>>>>>

/-- A value converted to any format (R129, R130); `fromFloat` is the kind of its source. A value outside an integer format reports SAT or OVF,
an infinite one and one that is clamped to 0 among them (DESIGN CHOICE, log 42). -/
def roundTo (t : TCode) (v : Val) (mode : Rnd) (sat fromFloat : Bool) : Nat × NumFlags :=
  match floatFmt t with
  | some f => f.round v mode sat
  | none =>
    let r := toIntFmt t v mode sat fromFloat
    (r.1, { NumFlags.none with sat := r.2 && sat, ovf := r.2 && !sat })

/-- A conversion from one format to another, with a single rounding (R129, R130). -/
def convertFmt (src dst : TCode) (b : Nat) (mode : Rnd) (sat : Bool) : Nat :=
  (roundTo dst (widen src b) mode sat (TCode.isFloat src)).1

/-- round_f32 (R128). -/
def roundF32 (v : Val) (mode : Rnd) (sat : Bool) : Nat := (roundTo .f32 v mode sat true).1

/-- The canonical NaN of a float format (R124). -/
def nanOf (t : TCode) : Nat := match floatFmt t with | some f => f.nanEnc | none => 0

/-- The sign bit's weight of a float format. -/
def signWeight (t : TCode) : Nat :=
  match floatFmt t with | some f => 2 ^ (f.ew + f.mw + f.low) | none => 0

/-- FMIN and FMAX of R230, on any float format: -0 below +0, NaN canonical, the operand returned unchanged. -/
def fMinMax (t : TCode) (isMax : Bool) (a b : Nat) : Nat :=
  let x := widen t a
  let y := widen t b
  if x = .nan || y = .nan then nanOf t
  else
    let aLe := match x.cmp y with
      | .lt => true
      | .gt => false
      | .eq => !(x.isZero && y.neg? && !x.neg?)
    if isMax then (if aLe && !(x.cmp y = .eq && x.neg? = y.neg?) then b else a) else (if aLe then a else b)

/-- The conditions of FCMP (R230). -/
def fCond (t : TCode) (c a b : Nat) : Bool :=
  let x := widen t a
  let y := widen t b
  let un := x = .nan || y = .nan
  let o := x.cmp y
  match c with
  | 0 => !un && o = .eq
  | 1 => un || o ≠ .eq
  | 2 => !un && o = .lt
  | 3 => !un && o ≠ .lt
  | 4 => !un && o ≠ .gt
  | 5 => !un && o = .gt
  | 6 => un
  | _ => !un

/-- |x| and -x on float lanes: the sign bit cleared or flipped, NaN canonical (R283). -/
def fAbs (t : TCode) (a : Nat) : Nat :=
  if widen t a = .nan then nanOf t else a % signWeight t
def fNeg (t : TCode) (a : Nat) : Nat :=
  if widen t a = .nan then nanOf t
  else if signWeight t ≤ a then a - signWeight t else a + signWeight t

/-! ## VEXP2 and VLOG2 (R139) -/

/-- Bits after the point in the fixed-point bounds. -/
def fixP : Nat := 320

/-- The sum of 2^P / (k * 2^k) for k from 1 to n: ln 2 from below, each term truncated. -/
def ln2Sum : Nat → Nat
  | 0 => 0
  | n + 1 => 2 ^ fixP / ((n + 1) * 2 ^ (n + 1)) + ln2Sum n

/-- The terms y^i / i! of e^y at scale 2^P, each truncated. -/
def expSum (y : Nat) : Nat → Nat → Nat → Nat
  | 0, _, _ => 0
  | n + 1, i, term => term + expSum y n (i + 1) (term * y / 2 ^ fixP / (i + 1))

/-- The terms z^i / i of atanh z, odd i, at scale 2^P, each truncated. -/
def atanhSum (z2 : Nat) : Nat → Nat → Nat → Nat
  | 0, _, _ => 0
  | n + 1, i, term => term / i + atanhSum z2 n (i + 2) (term * z2 / 2 ^ fixP)

/-- What truncation and the tails of the series can amount to, many times over. -/
def fixErr : Nat := 2 ^ 64

/-- Rounds a positive value known to lie between lo * 2^e and hi * 2^e, both inexact; the free value decides where the two
ends round apart. -/
def roundBetween (fn x : Nat) (neg : Bool) (lo hi : Nat) (e : Int) (mode : Rnd) : Nat :=
  let a := roundF32 (.fin neg (2 * lo + 1) (e - 1)) mode false
  let b := roundF32 (.fin neg (2 * hi + 1) (e - 1)) mode false
  if a = b then a else Config.transcendental fn x mode.code % 2 ^ 32
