/-- A retirement that has performed, and that each core applies at its first acquire point that covers the record (R170); the record's
bytes as runs of locations. -/
structure Retired where
  id : Nat
  runs : List (Nat × Nat)
  seq : Nat
  tag : Nat
  close : Bool
  deriving DecidableEq, Repr

/-! ## Hosts, links, migration, security -/

/-- A mapping that a function made with MAP (R363), with its rights: bit 0 R, bit 1 W, bit 2 X. -/
structure Mapping where
  va : Nat
  size : Nat
  leaf : Nat
  rights : Nat
  deriving DecidableEq, Repr

/-- A range of an address space that holds objects or records which Smirvadin loaded for a launch (R465): its root, first VA and bytes. -/
structure Reserve where
  root : Nat
  va : Nat
  size : Nat
  deriving DecidableEq, Repr

/-- A physical or virtual function (R361, R362): its port, its rings with their indices as running counts, the responses that wait
for a free slot, the MSI-X messages raised, its address space and its mappings. -/
structure Func where
  port : Nat
  req : Tab Nat
  reqTail : Nat
  reqHead : Nat
  rsp : Tab Nat
  rspTail : Nat
  rspHead : Nat
  waiting : List Nat
  msix : Nat
  root : Nat
  maps : List Mapping
  deriving DecidableEq, Repr

/-- A request that Smirvadin has taken and not yet answered (R363, R364, R452): its bytes moved so far, and its launch. -/
structure HostReq where
  func : Nat
  tag : Nat
  opc : Nat
  args : List Nat
  active : Bool
  moved : Nat
  launch : Option Nat
  deriving DecidableEq, Repr

/-- A part of a RECV's data that has arrived: its offset and length, and the port under whose number it was sent (R369). -/
structure Piece where
  off : Nat
  len : Nat
  port : Nat
  num : Nat
  deriving DecidableEq, Repr

/-- The traffic with a peer under one port's numbers (R368, R369): the last number sent, the number up to which every packet has been
received and performed, the later ones that have been, the markers that wait, and the highest that has been acknowledged. -/
structure Uet where
  sent : Nat
  base : Nat
  ahead : List Nat
  markers : List Nat
  gathered : Nat
  deriving DecidableEq, Repr

/-- A packet sent to a peer: the port that carries it and the port under whose numbers it goes, peer, number, the step's launch and record, and
offset and bytes of its data (R368, R369, R455). -/
structure Packet where
  port : Nat
  of : Nat
  peer : Nat
  num : Nat
  launch : Nat
  va : Nat
  off : Nat
  bytes : List Byte
  deriving DecidableEq, Repr

/-- A collective step that the engine holds (R370, R371): its record's fields, its data, how far it is: 0 pending, 1 started,
2 complete, 3 failed; the bytes that the source of a SEND held at its core's last SYNC, and the flush markers of a SEND that the peer has not
acknowledged: the port whose numbers it closes, the number, and the port that carries it (R369, R455); and whether the data of a RECV have
landed in local memory. -/
structure CStep where
  launch : Nat
  va : Nat
  op : Nat
  peer : Nat
  ports : Nat
  addr : Nat
  len : Nat
  after : Nat
  table : Nat
  data : Tab Byte
  arrived : List Piece
  stage : Nat
  kept : Option (Tab Byte)
  marks : List (Nat × Nat × Nat)
  landed : Bool
  deriving DecidableEq, Repr

/-- An arrival that waits in a job's bounce ring (R410), with its peer and the number under which its port received it. -/
structure Bounced where
  peer : Nat
  launch : Nat
  core : Nat
  off : Nat
  bytes : List Byte
  seq : Nat
  port : Nat
  num : Nat
  deriving DecidableEq, Repr

/-- The migration of a function (R373, R457): 1 copying, 2 final copy acknowledged, 3 COMMIT sent (source); 4 copy held, 5 resumed
(destination); 6 at a source that never runs the function again, until its next reset; the dirty word read last, the other package, the dirty rounds
done, whether the final round has begun, the frames that the source has sent, how many images of the function it has sent, and the frames whose dirty
bits the agent has read and cleared, and that it has yet to send. -/
structure Migration where
  stage : Nat
  dirtyWord : Nat
  peer : Nat
  rounds : Nat
  last : Bool
  frames : List (Nat × List Byte)
  sent : Nat
  owed : List Nat
  deriving DecidableEq, Repr

/-- The Birhiry core (R375 to R382, R458 to R464): the fuses (lifecycle 0 BLANK, 1 VENDOR, 2 SECURE, 3 RETIRED, what they become
at the next reset, the rollback counter, the DBGPATH fuse: 0 a Vexpen port, 1 the mailbox), the boot's stage (0 waits for the
header, 1 for the body, 2 booted, 3 recovery) with the header read and the failure's code, the tenant keys, the nonce with the
cycle of its issue, consecutive refusals, the open level with its expiry, whether a signature is being computed and the measurement blocks
that it covers, the ignored freezes, and what it has answered. -/
structure Birhiry where
  life : Nat
  nextLife : Nat
  rollback : Nat
  dbgPath : Nat
  boot : Nat
  header : Nat
  code : Nat
  keys : Tab Nat
  nonce : Option (Nat × Nat)
  refusals : Nat
  level : Nat
  expiry : Nat
  busy : Bool
  blocks : Nat
  frozen : Bool
  wasOpen : Bool
  ignored : Nat
  answers : List (Nat × Nat × Nat)
  scan : Tab Nat
  scanOut : Nat
  deriving DecidableEq, Repr

/-- A profiler's grant (R383, R463): its kind, 1 CAPFIX or 2 PIN, its holder, and the clusters that it pins. -/
structure Profiler where
  kind : Nat
  func : Nat
  clusters : List Nat
  deriving DecidableEq, Repr
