/-- GRAG (R322). -/
def execGrag (h : Hdr) (o : Ops) (s : State) : Out :=
  issueG .grag h o (fun s =>
    let a := s.region s.cur o.a.num
    s.bound a.tsr fun _ => s.owned o.d
      (s.clipped a a.boxes fun s t bs => s.putRegion o.d 0 0 { a with rag := a.rag || t.ragged } bs)) s

/-! ## Reading regions -/

/-- GVOL (R323). -/
def execGvol (h : Hdr) (o : Ops) (s : State) : Out :=
  issueG .gvol h o (fun s =>
    let a := s.region s.cur o.a.num
    .retire (s.setS o.d (word (min (volume a.lattice a.canonical) (2 ^ 64 - 1))))) s

/-- GNBX (R324). -/
def execGnbx (h : Hdr) (o : Ops) (s : State) : Out :=
  issueG .gnbx h o (fun s =>
    let a := s.region s.cur o.a.num
    .retire (s.setS o.d (word (packBits [(8, a.boxes.length), (1, a.canon.toNat), (1, a.inx.toNat), (1, a.isEmpty.toNat),
      (1, a.rag.toNat), (4, a.rank), (6, a.tsr)])))) s

/-- GBOX (R325). -/
def execGbox (h : Hdr) (o : Ops) (s : State) : Out :=
  issueG .gbox h o (fun s =>
    let a := s.region s.cur o.a.num
    let b := a.boxes[(s.arg o.b).toNat % 16]?
    let w (d : Nat) : Word := match b.bind (·[d]?) with
      | some i => word (wrap 32 i.1 + 2 ^ 32 * wrap 32 i.2) | none => 0
    .retire (s.setMe (s.me.setGroup o.d ((List.range 4).map w)))) s

/-- GTST.pt (R326). -/
def execGtstPt (h : Hdr) (o : Ops) (s : State) : Out :=
  issueG .gtstPt h o (fun s =>
    let a := s.region s.cur o.a.num
    .retire (s.setP o.d (a.has (s.point o.b.num a.rank)))) s

/-- The shared points of two regions (R326): their lattice and canonical form. -/
def sharedPoints (a b : Region) : Lat × List Box :=
  let l := interLat a.lattice b.lattice
  (l.1, if l.2 then boxesInter l.1 a.boxes b.boxes else [])

/-- Every point of a lies in b. -/
def regionSub (a b : Region) : Bool :=
  let x := sharedPoints a b
  volume x.1 x.2 = volume a.lattice a.canonical

/-- GTST on two regions. -/
def execRegionTest (i : Op) (f : Region → Region → Bool) (h : Hdr) (o : Ops) (s : State) : Out :=
  issueG i h o (fun s =>
    let a := s.region s.cur o.a.num
    let b := s.region s.cur o.b.num
    if a.rank ≠ b.rank then regionTrap s 0x1FF else .retire (s.setP o.d (f a b))) s

/-- GTST.ovl (R326). -/
def execGtstOvl (h : Hdr) (o : Ops) (s : State) : Out := execRegionTest .gtstOvl (fun a b => (sharedPoints a b).2 ≠ []) h o s
/-- GTST.sub (R326). -/
def execGtstSub (h : Hdr) (o : Ops) (s : State) : Out := execRegionTest .gtstSub regionSub h o s
/-- GTST.eq (R326). -/
def execGtstEq (h : Hdr) (o : Ops) (s : State) : Out := execRegionTest .gtstEq (fun a b => regionSub a b && regionSub b a) h o s

/-- Run k of one box: its first point and length; or the runs left after it (R327). -/
def boxRun (lat : Lat) (b : Box) (k : Nat) : Sum (List Int × Nat) Nat :=
  let cs := (lat.zip b).map fun x => ivalCount x.1 x.2
  let outer := cs.take (cs.length - 1)
  let runs := if cs.contains 0 then 0 else outer.foldl (· * ·) 1
  if runs ≤ k then .inr (k - runs)
  else
    -- the outer coordinates as digits of k, d0 the most significant
    let digits := (outer.foldr (fun c x => (x.1 / c, x.1 % c :: x.2)) ((k, []) : Nat × List Nat)).2
    let at' (d : Nat) : Int :=
      let sp := lat.getD d (1, 0)
      (normIval sp (b.getD d (0, 0))).1 + ((digits.getD d 0 * sp.1 : Nat) : Int)
    .inl ((List.range cs.length).map at', cs.getD (cs.length - 1) 0)

/-- Run k of the stored boxes; none past the last. -/
def findRun (lat : Lat) : List Box → Nat → Option (List Int × Nat)
  | [], _ => none
  | b :: bs, k => match boxRun lat b k with | .inl r => some r | .inr k' => findRun lat bs k'

/-- GWALK (R327). -/
def execGwalk (h : Hdr) (o : Ops) (s : State) : Out :=
  issueG .gwalk h o (fun s =>
    let a := s.region s.cur o.a.num
    let ws : List Word := match findRun a.lattice a.boxes (s.arg o.b).toNat with
      | none => [0, 0, 0]
      | some r =>
        let c (d : Nat) : Nat := wrap 32 (r.1.getD d 0)
        [word (c 0 + 2 ^ 32 * c 1), word (c 2 + 2 ^ 32 * c 3), word r.2]
    .retire (s.setMe (s.me.setGroup o.d ws))) s

/-- GOWN (R328). -/
def execGown (h : Hdr) (o : Ops) (s : State) : Out :=
  issueG .gown h o (fun s => s.owned o.a.num
    (let w := (s.arg o.b).toNat
     if 10 < w then .trap s 0x07 0
     else .retire (s.setRegion o.a.num { s.region s.cur o.a.num with owner := w }))) s

end Sys2Proof.Machine
end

<<<<<

- [ASSIGNMENT] Once the line with "let cs := (lat.zip" is found in the records above, print exactly that line and every line after it through the line with "let sp := lat.getD d (1, 0)".

- [RESULT]
  let cs := (lat.zip b).map fun x => ivalCount x.1 x.2
  let outer := cs.take (cs.length - 1)
  let runs := if cs.contains 0 then 0 else outer.foldl (· * ·) 1
  if runs ≤ k then .inr (k - runs)
  else
    -- the outer coordinates as digits of k, d0 the most significant
    let digits := (outer.foldr (fun c x => (x.1 / c, x.1 % c :: x.2)) ((k, []) : Nat × List Nat)).2
    let at' (d : Nat) : Int :=
      let sp := lat.getD d (1, 0)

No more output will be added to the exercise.